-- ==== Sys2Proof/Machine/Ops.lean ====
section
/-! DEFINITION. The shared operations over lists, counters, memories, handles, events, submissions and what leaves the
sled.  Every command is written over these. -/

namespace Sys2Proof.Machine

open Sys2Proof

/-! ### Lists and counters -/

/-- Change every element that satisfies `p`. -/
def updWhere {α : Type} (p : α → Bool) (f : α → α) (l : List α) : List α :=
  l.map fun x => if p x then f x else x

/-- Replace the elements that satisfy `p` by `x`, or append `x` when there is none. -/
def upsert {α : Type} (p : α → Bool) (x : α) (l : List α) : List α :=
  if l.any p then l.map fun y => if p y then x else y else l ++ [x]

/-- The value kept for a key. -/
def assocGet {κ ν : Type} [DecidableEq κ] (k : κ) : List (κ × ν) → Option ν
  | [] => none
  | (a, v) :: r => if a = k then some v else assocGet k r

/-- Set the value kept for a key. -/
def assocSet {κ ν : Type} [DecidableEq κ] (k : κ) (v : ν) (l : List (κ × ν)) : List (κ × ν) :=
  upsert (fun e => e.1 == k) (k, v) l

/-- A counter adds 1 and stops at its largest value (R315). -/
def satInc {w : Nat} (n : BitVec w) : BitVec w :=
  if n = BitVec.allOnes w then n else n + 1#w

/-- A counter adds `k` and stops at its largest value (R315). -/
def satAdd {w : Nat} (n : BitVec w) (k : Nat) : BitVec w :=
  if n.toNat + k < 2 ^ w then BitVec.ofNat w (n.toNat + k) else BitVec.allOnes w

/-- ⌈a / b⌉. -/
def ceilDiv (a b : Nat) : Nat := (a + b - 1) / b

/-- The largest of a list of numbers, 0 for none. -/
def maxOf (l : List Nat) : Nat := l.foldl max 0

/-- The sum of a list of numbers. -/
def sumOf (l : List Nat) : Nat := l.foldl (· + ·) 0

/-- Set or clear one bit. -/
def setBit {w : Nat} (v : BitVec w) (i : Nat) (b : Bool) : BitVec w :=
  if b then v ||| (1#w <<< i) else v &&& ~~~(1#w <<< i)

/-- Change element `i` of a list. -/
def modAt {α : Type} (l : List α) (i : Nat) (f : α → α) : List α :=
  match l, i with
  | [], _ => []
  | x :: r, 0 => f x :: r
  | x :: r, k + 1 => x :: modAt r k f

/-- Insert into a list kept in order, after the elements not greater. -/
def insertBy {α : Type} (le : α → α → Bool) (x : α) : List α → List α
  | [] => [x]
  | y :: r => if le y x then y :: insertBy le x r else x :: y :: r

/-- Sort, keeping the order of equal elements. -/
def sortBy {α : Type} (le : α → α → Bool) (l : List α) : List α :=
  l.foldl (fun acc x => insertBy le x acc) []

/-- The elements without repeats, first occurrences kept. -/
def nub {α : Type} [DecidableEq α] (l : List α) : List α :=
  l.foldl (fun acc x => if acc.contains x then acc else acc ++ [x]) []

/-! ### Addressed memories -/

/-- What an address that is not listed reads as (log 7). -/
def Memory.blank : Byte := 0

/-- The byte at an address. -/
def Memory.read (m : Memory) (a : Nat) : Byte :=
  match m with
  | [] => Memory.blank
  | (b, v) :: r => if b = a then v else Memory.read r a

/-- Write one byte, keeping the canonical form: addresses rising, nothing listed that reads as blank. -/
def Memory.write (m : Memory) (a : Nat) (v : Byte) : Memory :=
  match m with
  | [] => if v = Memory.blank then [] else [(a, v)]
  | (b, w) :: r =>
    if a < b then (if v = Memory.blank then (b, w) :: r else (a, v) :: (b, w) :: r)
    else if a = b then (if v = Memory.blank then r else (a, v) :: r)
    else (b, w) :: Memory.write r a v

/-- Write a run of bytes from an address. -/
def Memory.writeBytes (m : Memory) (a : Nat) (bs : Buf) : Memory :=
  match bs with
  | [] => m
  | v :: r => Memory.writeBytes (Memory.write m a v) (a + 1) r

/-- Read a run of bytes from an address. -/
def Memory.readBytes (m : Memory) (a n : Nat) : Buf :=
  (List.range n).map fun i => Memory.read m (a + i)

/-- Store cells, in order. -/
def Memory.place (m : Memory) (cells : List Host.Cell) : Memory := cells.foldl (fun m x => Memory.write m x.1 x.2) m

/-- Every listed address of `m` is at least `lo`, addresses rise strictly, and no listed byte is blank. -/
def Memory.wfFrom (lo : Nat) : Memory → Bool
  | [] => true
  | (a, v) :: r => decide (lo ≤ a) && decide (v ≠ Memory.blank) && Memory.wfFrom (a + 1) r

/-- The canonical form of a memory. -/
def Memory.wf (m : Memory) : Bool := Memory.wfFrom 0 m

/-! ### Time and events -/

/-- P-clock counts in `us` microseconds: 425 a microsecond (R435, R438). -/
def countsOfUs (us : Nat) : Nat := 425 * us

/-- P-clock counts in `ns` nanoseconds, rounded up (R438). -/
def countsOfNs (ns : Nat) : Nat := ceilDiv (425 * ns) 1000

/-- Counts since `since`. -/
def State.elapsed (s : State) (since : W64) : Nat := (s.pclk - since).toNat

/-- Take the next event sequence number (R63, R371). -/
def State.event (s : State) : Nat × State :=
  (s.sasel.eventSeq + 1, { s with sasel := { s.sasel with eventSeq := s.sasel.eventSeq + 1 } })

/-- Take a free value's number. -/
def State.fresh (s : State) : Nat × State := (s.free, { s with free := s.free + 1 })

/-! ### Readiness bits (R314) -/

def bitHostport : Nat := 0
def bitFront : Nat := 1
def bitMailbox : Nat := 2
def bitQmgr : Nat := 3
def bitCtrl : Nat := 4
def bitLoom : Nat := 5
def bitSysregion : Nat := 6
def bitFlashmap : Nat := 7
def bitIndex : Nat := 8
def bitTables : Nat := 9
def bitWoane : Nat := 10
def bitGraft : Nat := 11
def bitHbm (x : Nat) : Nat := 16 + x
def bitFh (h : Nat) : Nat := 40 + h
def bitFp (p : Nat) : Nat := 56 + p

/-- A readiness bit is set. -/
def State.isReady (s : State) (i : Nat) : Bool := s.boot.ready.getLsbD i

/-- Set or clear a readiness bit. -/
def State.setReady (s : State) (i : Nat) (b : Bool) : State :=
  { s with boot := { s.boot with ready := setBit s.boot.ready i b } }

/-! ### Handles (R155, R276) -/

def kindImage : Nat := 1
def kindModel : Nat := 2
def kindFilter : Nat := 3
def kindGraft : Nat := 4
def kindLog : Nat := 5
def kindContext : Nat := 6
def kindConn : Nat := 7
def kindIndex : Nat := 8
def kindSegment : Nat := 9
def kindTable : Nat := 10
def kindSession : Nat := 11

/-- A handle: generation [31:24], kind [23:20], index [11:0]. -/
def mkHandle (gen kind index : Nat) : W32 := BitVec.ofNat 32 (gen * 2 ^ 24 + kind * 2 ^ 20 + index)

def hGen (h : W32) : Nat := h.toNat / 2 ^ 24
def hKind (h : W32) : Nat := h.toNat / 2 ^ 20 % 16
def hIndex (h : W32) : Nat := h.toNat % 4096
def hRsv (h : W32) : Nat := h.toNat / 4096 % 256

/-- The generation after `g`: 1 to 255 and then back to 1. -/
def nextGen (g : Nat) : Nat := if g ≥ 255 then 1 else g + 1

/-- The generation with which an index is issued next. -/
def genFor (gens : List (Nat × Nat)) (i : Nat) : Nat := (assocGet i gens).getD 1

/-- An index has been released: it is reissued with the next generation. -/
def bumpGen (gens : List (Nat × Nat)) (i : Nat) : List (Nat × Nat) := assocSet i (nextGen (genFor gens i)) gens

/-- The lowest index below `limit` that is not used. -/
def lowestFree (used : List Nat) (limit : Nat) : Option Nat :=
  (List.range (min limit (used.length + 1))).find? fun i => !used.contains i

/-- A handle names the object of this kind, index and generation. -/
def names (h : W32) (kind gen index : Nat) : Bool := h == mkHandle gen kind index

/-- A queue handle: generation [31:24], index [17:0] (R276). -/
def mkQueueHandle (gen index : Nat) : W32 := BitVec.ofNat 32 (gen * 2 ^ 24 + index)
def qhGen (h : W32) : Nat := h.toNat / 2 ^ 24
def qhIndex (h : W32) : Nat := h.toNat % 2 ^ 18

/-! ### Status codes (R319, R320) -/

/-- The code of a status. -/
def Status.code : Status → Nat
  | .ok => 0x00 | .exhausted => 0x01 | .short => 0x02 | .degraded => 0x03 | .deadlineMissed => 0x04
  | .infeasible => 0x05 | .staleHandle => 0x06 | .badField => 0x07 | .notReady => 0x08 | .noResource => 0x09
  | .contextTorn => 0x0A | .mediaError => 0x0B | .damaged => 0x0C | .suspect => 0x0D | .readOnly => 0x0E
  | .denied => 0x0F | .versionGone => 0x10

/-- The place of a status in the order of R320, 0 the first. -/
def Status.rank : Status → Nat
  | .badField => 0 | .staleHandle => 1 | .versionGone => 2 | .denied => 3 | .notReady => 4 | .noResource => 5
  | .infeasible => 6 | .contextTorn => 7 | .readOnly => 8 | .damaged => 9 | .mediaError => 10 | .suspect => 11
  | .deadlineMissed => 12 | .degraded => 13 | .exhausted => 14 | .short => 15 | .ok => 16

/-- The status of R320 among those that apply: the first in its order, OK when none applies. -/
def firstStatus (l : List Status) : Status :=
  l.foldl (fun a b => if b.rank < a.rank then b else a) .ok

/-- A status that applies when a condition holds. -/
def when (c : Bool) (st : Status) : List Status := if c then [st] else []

━━━━━━━━

• **Your instructions**
Among the entries above, how many lines include "listed"? State the number and nothing else.

• **Exercise result**
3